Idk what when wrong there, but something definitely went wrong. That blast shouldn't be more than 1 Megaton (1,000 kilotons). Also, if the Earth was cracked by this, then we use Destruction, not explosions.

Edit: Wait nevermind. The explosion part is correct, but the the type of calc used isn't. You calced correctly, but I think calcing the hole in the crust is going to be better than calcing how much energy an explosion of that size would use.

 

[IkaniL]

So I will need to use the LxWxD formula then?

 

[Assaltwaffle]

I mean he still hasn't clarified what shape this hole is and which value is the "third value" that is wrong.

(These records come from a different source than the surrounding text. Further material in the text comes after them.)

-- ==== Sys2Proof/Tests/Slice0.lean ====
section
/-! SUPPORT. Small tests, their expected results taken from spec/95_test_vectors.md or worked out from the cited rule,
and a witness for the hypotheses of every statement. -/

namespace Sys2Proof.Tests

open Sys2Proof Sys2Proof.Machine Sys2Proof.Machine.Claim

/-! ### Helpers -/

/-- The state that a step or a command answers. -/
def after (o : Host.Outcome State Fault Refusal) : Option State :=
  match o with
  | .next t => some t
  | .fault _ => none
  | .refused _ => none

def bytes (l : List Nat) : List Byte := l.map (BitVec.ofNat 8)
def withRaw (l : List Nat) (s : State) : State :=
  { s with raw := Mem.ofBytes (bytes l), rawLen := BitVec.ofNat 16 l.length }
def withPfx (l : List Nat) (s : State) : State :=
  { s with pfx := Mem.ofBytes (bytes l), pfxLen := BitVec.ofNat 8 l.length }
def withPay (l : List Nat) (s : State) : State :=
  { s with pay := Mem.ofBytes (bytes l), payLen := BitVec.ofNat 16 l.length }
def withGrid (w h : Nat) (l : List Nat) (s : State) : State :=
  { s with imgW := BitVec.ofNat 16 w, imgH := BitVec.ofNat 16 h, pix := Mem.ofBytes (bytes l) }
def withPad (n b : Nat) (s : State) : State := { s with padLen := BitVec.ofNat 16 n, padByte := BitVec.ofNat 8 b }
def issuing (l : List HostTxn) (s : State) : State := s.withPending l

/-- The CONFIG response of S1. -/
def configRaw : List Nat :=
  [0x43, 0x4F, 0x4E, 0x46, 0x49, 0x47, 0x20, 0x01, 0x2C, 0x01, 0x02, 0x03, 0x02, 0x05, 0x06, 0x02, 0x01, 0x0D, 0x0A]
/-- The payload of S1. -/
def configPay : List Nat := [0x01, 0x2C, 0x01, 0x02, 0x03, 0x02, 0x05, 0x06, 0x02, 0x01]
/-- The BATTERY response of F10: terminator bytes `XY`. -/
def batteryRaw : List Nat := [0x42, 0x41, 0x54, 0x54, 0x45, 0x52, 0x59, 0x20, 0x7F, 0x02, 0x58, 0x59]

def okFrame : State := withPfx [0x4F, 0x4B, 0x20] { withRaw [0x4F, 0x4B, 0x20, 0x41, 0x0D, 0x0A] State.reset with expLen := 1#16 }
def okCfg : State := withRaw configRaw State.reset
def okBat : State := withRaw batteryRaw State.reset
def okDecCfg : State := withPay configPay State.reset
def okDecBat : State := withPay [0x75, 0x00] State.reset
/-- B11 -/
def okEnc1 : State := withPad 2 0xFF (withGrid 3 3 [10, 200, 90, 128, 127, 250, 0, 255, 60] State.reset)
/-- Q7 -/
def okEnc2 : State := withPad 4 0x00 (withGrid 3 2 [0, 100, 200, 255, 30, 130] State.reset)
/-- Two white pixels, PAD_LEN = 2. -/
def white : State := withPad 2 0xFF (withGrid 2 1 [255, 255] State.reset)

/-! ### Smoke test of the well-formedness checks: one ill-formed term for each -/

theorem test_wf_reserved_unit : CommandFields.unitDefined ⟨4#4, 0#4, 0#8⟩ = false := by decide
theorem test_wf_reserved_func : (CommandFields.funcDefined ⟨0#4, 2#4, 0#8⟩ || CommandFields.funcDefined ⟨1#4, 3#4, 0#8⟩ ||
    CommandFields.funcDefined ⟨2#4, 0#4, 0#8⟩ || CommandFields.funcDefined ⟨3#4, 3#4, 0#8⟩) = false := by decide
theorem test_wf_nonzero_arg : CommandFields.argZero ⟨2#4, 1#4, 1#8⟩ = false := by decide
theorem test_wf_fields : (CommandFields.wf ⟨4#4, 0#4, 0#8⟩ || CommandFields.wf ⟨3#4, 3#4, 0#8⟩ ||
    CommandFields.wf ⟨2#4, 1#4, 1#8⟩) = false := by decide
theorem test_wf_absent_register : (HostTxn.wf (.regRead 0x0C) || HostTxn.wf (.regRead 0x1F) ||
    HostTxn.wf (.regRead 0xFFFF)) = false := by decide
theorem test_wf_readonly_register : (HostTxn.wf (.regWrite 0x01 0#16) || HostTxn.wf (.regWrite 0x07 1#16) ||
    HostTxn.wf (.regWrite 0x0F 0#16) || HostTxn.wf (.regWrite 0x10 1#16)) = false := by decide
theorem test_wf_buffer_read : (HostTxn.wf (.bufRead 3 16) || HostTxn.wf (.bufRead 4 64) || HostTxn.wf (.bufRead 1 3408) ||
    HostTxn.wf (.bufRead 5 0)) = false := by decide
theorem test_wf_buffer_write : (HostTxn.wf (.bufWrite 1 0 1#8) || HostTxn.wf (.bufWrite 2 64 1#8) ||
    HostTxn.wf (.bufWrite 0 27264 0#8) || HostTxn.wf (.bufWrite 5 0 0#8)) = false := by decide
theorem test_wf_mem_order : ¬ Mem.wf 16 [(3, 1#8), (2, 0#8)] := by decide
theorem test_wf_mem_capacity : ¬ Mem.wf 16 [(16, 1#8)] := by decide

/-! ### Decoding, each word written out from unit, func, arg of 30_encoding.md R80, R81 -/

theorem test_decode_nop : decode 0b0000_0000_00000000#16 = .ok .nop := by decide
theorem test_decode_clr : decode 0b0000_0001_00000000#16 = .ok .clr := by decide
theorem test_decode_frame : decode 0b0001_0000_00000000#16 = .ok .frame := by decide
theorem test_decode_frameCfg : decode 0b0001_0001_00000000#16 = .ok .frameCfg := by decide
theorem test_decode_frameBat : decode 0b0001_0010_00000000#16 = .ok .frameBat := by decide
theorem test_decode_decCfg : decode 0b0010_0001_00000000#16 = .ok .decCfg := by decide
theorem test_decode_decBat : decode 0b0010_0010_00000000#16 = .ok .decBat := by decide
theorem test_decode_enc1 : decode 0b0011_0001_00000000#16 = .ok .enc1 := by decide
theorem test_decode_enc2 : decode 0b0011_0010_00000000#16 = .ok .enc2 := by decide
/-- X6, X7 -/
theorem test_decode_rejects : decode 0x2101#16 = .error .nonzeroArg ∧ decode 0x2000#16 = .error .reservedFunc ∧
    decode 0x4000#16 = .error .reservedUnit := by decide
theorem test_decodeTableWord : decodeTableWord 16 0x1200 = some .frameBat ∧ decodeTableWord 16 0x1300 = none := by decide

I'd use hemisphere formula with 30 miles as the radius.

 

[IkaniL]

Okay, if it turns out to be the hemispheric shape. Then using the formula for volume is the best?

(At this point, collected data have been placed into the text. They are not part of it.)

/-- R199: byte k of the permuted word. -/
def prmtByte (a b sel : Nat) : Nat :=
  let x := (a + b * 2 ^ 32) / 2 ^ (8 * (sel % 8)) % 256
  match sel / 8 % 4 with
  | 0 => x
  | 1 => 0
  | 2 => if 128 ≤ x then 255 else 0
  | _ => 255
/-- PRMT (R199). -/
def execPrmt (f : F3) (s : State) : Out := vec32 (formBfi f) f s fun e l =>
  let c := e.c f l
  (List.range 4).foldl (fun x k => x + prmtByte (e.a f l) (e.b f l) (c / 2 ^ (8 * k) % 256) * 2 ^ (8 * k)) 0

/-! ## Compares and predicates (R200 to R202) -/

/-- R200: the relation of a condition code 0 to 5. -/
def icond (c : Nat) (a b : Int) : Bool :=
  match c with
  | 0 => decide (a = b)
  | 1 => decide (a ≠ b)
  | 2 => decide (a < b)
  | 3 => decide (a ≤ b)
  | 4 => decide (b < a)
  | _ => decide (b ≤ a)

/-- R200: combines a comparison with a predicate: 0 AND, 1 OR, 2 XOR. -/
def combine (k : Nat) (r q : Bool) : Bool :=
  match k with
  | 0 => r && q
  | 1 => r || q
  | _ => r != q

/-- The C field of a compare: [7:6] reserved, combine, negate, predicate. -/
def cmpField (c : BitVec 8) : Bool := bits c.toNat 7 6 == 0

/-- R200: the combined result of a lane, given the comparison. -/
def Env.combined (e : Env) (c : BitVec 8) (l : Nat) (r : Bool) : Bool :=
  combine (bits c.toNat 5 4) r (e.rp (bits c.toNat 2 0) l != bitAt c.toNat 3)

/-- R200: what a compare writes in a lane. -/
def Env.cmpOut (e : Env) (f : F3) (l : Nat) (r : Bool) (fl : Flags) : LaneOut :=
  { regs := e.put f.d 0 l (if r then 0xFFFFFFFF else 0) ++ putP (f.mod.toNat % 8) l r, flags := fl }

/-- ISET. -/
def formIset (f : F3) : Form :=
  let n := if f.mod.getLsbD 3 then 2 else 1
  { rsv := f.clear { d := true, a := true, b := true, craw := true, fmt := true, rnd := 4, mod := 15 } && cmpField f.c
    mods := decide (f.fmt.toNat ≤ 5) && bits f.c.toNat 5 4 != 3
    ops := [dst 0 f.d, src 1 f.a n, src 2 f.b n]
    rd := pReg (bits f.c.toNat 2 0), wr := pReg (f.mod.toNat % 8) }
/-- ISET (R200). -/
def execIset (f : F3) (s : State) : Out :=
  issue (formIset f) f.pred f.marked none s fun e => e.short fun l =>
    let sg := !f.rnd.getLsbD 2
    let r := if f.mod.getLsbD 3 then icond f.fmt.toNat (extInt sg 64 (e.src64 f.a l)) (extInt sg 64 (e.src64 f.b l))
             else icond f.fmt.toNat (extInt sg 32 (e.a f l)) (extInt sg 32 (e.b f l))
    e.cmpOut f l (e.combined f.c l r) 0

/-- ISETI: D holds COND in [7:4] and S in [3]. -/
def formIseti (f : FI) : Form :=
  { rsv := bits f.d.toNat 2 0 == 0 && !f.mod.getLsbD 3
    mods := decide (bits f.d.toNat 7 4 ≤ 5) && f.mod.toNat % 8 != 7
    ops := [src 1 f.a], wr := pReg (f.mod.toNat % 8) }
/-- ISETI (R201). -/
def execIseti (f : FI) (s : State) : Out :=
  issue (formIseti f) f.pred [] none s fun e => e.short fun l =>
    let sg := !bitAt f.d.toNat 3
    { regs := putP (f.mod.toNat % 8) l (icond (bits f.d.toNat 7 4) (extInt sg 32 (e.src constInt f.a l)) (extInt sg 32 f.imm.toNat)) }

/-- PLOP. -/
def formPlop (f : F3) : Form :=
  { rsv := f.clear { araw := true, braw := true, craw := true, fmt := true, rnd := 7, sat := true, mod := 7 } &&
      bits f.a.toNat 7 4 == 0 && bits f.b.toNat 7 4 == 0 && bits f.c.toNat 7 4 == 0
    mods := f.mod.toNat % 8 != 7
    rd := pReg (f.a.toNat % 8) ++ pReg (f.b.toNat % 8) ++ pReg (f.c.toNat % 8), wr := pReg (f.mod.toNat % 8) }
/-- A predicate as coded in a raw field: [3] negates. -/
def Env.coded (e : Env) (x : BitVec 8) (l : Nat) : Bool := e.rp (x.toNat % 8) l != bitAt x.toNat 3
/-- PLOP (R202). -/
def execPlop (f : F3) (s : State) : Out :=
  issue (formPlop f) f.pred [] none s fun e => e.short fun l =>
    { regs := putP (f.mod.toNat % 8) l
        (bitAt f.ext (bn (e.coded f.a l) + 2 * bn (e.coded f.b l) + 4 * bn (e.coded f.c l))) }

/-! ## Votes and lane exchange (R203, R204) -/

/-- VOTE. -/
def formVote (f : F3) : Form :=
  let m := f.mod.toNat % 8
  let wr := bitAt f.b.toNat 3
  { rsv := f.clear { d := true, araw := true, braw := true, mod := 7 } && bits f.a.toNat 7 4 == 0 && bits f.b.toNat 7 4 == 0
    mods := decide (m ≤ 5) && !(wr && (m == 3 || bits f.b.toNat 2 0 == 7))
    ops := [dst 0 f.d]
    rd := pReg (f.a.toNat % 8), wr := if wr then pReg (bits f.b.toNat 2 0) else [] }
/-- VOTE (R203). -/
def execVote (f : F3) (s : State) : Out :=
  issue (formVote f) f.pred [] none s fun e =>
    let m := f.mod.toNat % 8
    let yes := (lanesOf e.L).filter (e.coded f.a)
    let all := (lanesOf e.L).length
    let r := match m with
      | 0 => yes.length == all
      | 1 => !yes.isEmpty
      | _ => yes.length == all || yes.isEmpty
    let first := yes.headD 32
    let val := match m with
      | 3 => yes.foldl (fun x l => x + 2 ^ l) 0
      | 4 => yes.length
      | 5 => first
      | _ => if r then 0xFFFFFFFF else 0
    let pv (l : Nat) : Bool := match m with
      | 4 => !yes.isEmpty
      | 5 => l == first
      | _ => r
    e.short fun l =>
      { regs := e.put f.d 0 l val ++ (if bitAt f.b.toNat 3 then putP (bits f.b.toNat 2 0) l (pv l) else []) }

/-- A register read in another lane. -/
def Env.inLane (e : Env) (spec : BitVec 8) (l : Nat) : Nat := e.src constInt spec l

/-- SHFL: EXT[11:8] holds the predicate field. -/
def formShfl (f : F3) : Form :=
  let x := f.ext % 16
  { rsv := f.clear { d := true, a := true, b := true, c := true, rnd := 7, sat := true, mod := 3 }
    mods := !(bitAt x 3 && x % 8 == 7)
    ops := [dst 0 f.d, src 1 f.a 1 kVWonly, src 2 f.b, src 3 f.c]
    wr := if bitAt x 3 then pReg (x % 8) else [] }
/-- R204: the source lane of a lane, and whether it wraps, in segments of `w` lanes. -/
def shflSource (mode w l b : Nat) : Nat × Bool :=
  let base := l - l % w
  let i := l % w
  match mode with
  | 0 => (base + b, false)
  | 1 => (base + (i + w - b) % w, decide (i < b))
  | 2 => (base + (i + b) % w, decide (w ≤ i + b))
  | _ => (base + Nat.xor i b, false)
/-- SHFL (R204). -/
def execShfl (f : F3) (s : State) : Out :=
  issue (formShfl f) f.pred f.marked none s fun e =>
    let w := 2 ^ min (e.c f e.l0) 5
    let x := f.ext % 16
    e.short fun l =>
      let (sl, wrap) := shflSource (f.mod.toNat % 4) w l (e.b f l % w)
      { regs := e.put f.d 0 l (e.inLane f.a sl) ++ (if bitAt x 3 then putP (x % 8) l wrap else []) }
/-- BCAST. -/
def formBcast (f : F3) : Form :=
  let first := f.mod.getLsbD 0
  { rsv := f.clear { d := true, a := true, b := !first, mod := 1 }
    ops := [dst 0 f.d, src 1 f.a 1 kVWonly] ++ (if first then [] else [src 2 f.b]) }
/-- BCAST (R204). -/
def execBcast (f : F3) (s : State) : Out :=
  issue (formBcast f) f.pred f.marked none s fun e =>
    let sl := if f.mod.getLsbD 0 then e.l0 else e.b f e.l0 % 32
    e.short fun l => { regs := e.put f.d 0 l (e.inLane f.a sl) }

/-! ## Address and wide arithmetic (R205, R206) -/

/-- LEA. -/
def formLea (f : F3) : Form :=
  { rsv := f.clear { d := true, a := true, b := true, mod := 15 }, ops := [dst 0 f.d 2, src 1 f.a 2, src 2 f.b] }
/-- LEA (R205). -/
def execLea (f : F3) (s : State) : Out := vec64 (formLea f) f s fun e l =>
  wrapNat 64 ((e.src64 f.a l : Int) + extInt (!f.mod.getLsbD 3) 32 (e.b f l) * ((2 ^ (f.mod.toNat % 8) : Nat) : Int))
/-- IADDW. -/
def formIaddw (f : F3) : Form :=
  { rsv := f.clear { d := true, a := true, b := true, mod := 3, sat := true },
    ops := [dst 0 f.d 2, src 1 f.a 2, src 2 f.b 2] }
/-- IADDW (R205). -/
def execIaddw (f : F3) (s : State) : Out := vec64 (formIaddw f) f s fun e l =>
  let sg := !f.mod.getLsbD 1
  let a := extInt sg 64 (e.src64 f.a l)
  let b := extInt sg 64 (e.src64 f.b l)
  fitInt f.sat sg 64 (if f.mod.getLsbD 0 then a - b else a + b)

/-- CVTI. -/
def formCvti (f : F3) : Form :=
  let m := f.mod.toNat
  { rsv := f.clear { d := true, a := true, mod := 15, sat := decide (6 ≤ m) }
    mods := m != 15
    ops := [dst 0 f.d (if m = 4 || m = 5 then 2 else 1), src 1 f.a (if 12 ≤ m && m ≤ 14 then 2 else 1)] }
/-- R206: source signedness and width, target signedness and width of the narrowing operations 6 to 14. -/
def cvtiKind (m : Nat) : Bool × Nat × Bool × Nat :=
  match m with
  | 6 => (true, 32, true, 8)
  | 7 => (true, 32, false, 8)
  | 8 => (false, 32, false, 8)
  | 9 => (true, 32, true, 16)
  | 10 => (true, 32, false, 16)
  | 11 => (false, 32, false, 16)
  | 12 => (true, 64, true, 32)
  | 13 => (true, 64, false, 32)
  | _ => (false, 64, false, 32)
/-- R206: the converted value, of 64 bits for operations 4 and 5. -/
def cvti (m : Nat) (sat : Bool) (a : Nat) : Nat :=
  match m with
  | 0 => wrapNat 32 (sx 8 a)
  | 1 => a % 2 ^ 8
  | 2 => wrapNat 32 (sx 16 a)
  | 3 => a % 2 ^ 16
  | 4 => wrapNat 64 (sx 32 a)
  | 5 => a % 2 ^ 32
  | _ =>
    let (ss, sw, ts, tw) := cvtiKind m
    wrapNat 32 (extInt ts tw (fitInt sat ts tw (extInt ss sw a)))
/-- CVTI (R206). -/
def execCvti (f : F3) (s : State) : Out :=
  issue (formCvti f) f.pred f.marked none s fun e => e.short fun l =>
    let m := f.mod.toNat
    let a := if 12 ≤ m then e.src64 f.a l else e.a f l
    { regs := if m = 4 || m = 5 then e.put64 f.d l (cvti m f.sat a) else e.put f.d 0 l (cvti m f.sat a) }

end Sys2Proof.Machine
end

https://ncalculators.com/area-volume/hemisphere-calculator.htm

 

[Assaltwaffle]

Yes.

 

[IkaniL]

(2/3)*¤Ç*48280.3^3/3 = 7.8568279e+13

r = 30m

 

[Assaltwaffle]

Why'd you divide by three at the end? A hemisphere's formula is just (2/3)xpixR^3. Using that formula I got 2.355x10^14 meters. You then covert cubic meters to cubic centimeters by adding six zeros, so total volume is 2.355x10^20 cc. Then we apply that to our destruction values. V-Frag is 69x, and Pulverization is 214.35.

The results would be 1.62x10^22 joules and 5.048x10^22 joules, respectively.

 

[IkaniL]

Thought the 3 under the formula mean't to divide it.
2.355x10^20x214.35 is 5.0479425e+22 or 5.0479425x10^22 when I put it into the Google Calculator. What makes it 5.048 though?

 

[Assaltwaffle]

I'm not sure why calculator soup has that /3, but it is wrong. Also I just round the 79 into 8.

 

[IkaniL]

Is there a specific rule regarding rounding with decimals like these? I only thought you did it when a five was involved.

 

[Assaltwaffle]

Like I said before, if the number is 5 or higher, you can round up to add a 1 to the next digit. So 0.0015 can be turned into 0.002, or 0.1368 can turn into 0.137.

 

[IkaniL]

Ohhh. I must've have missed the higher part of what you said. Got it now.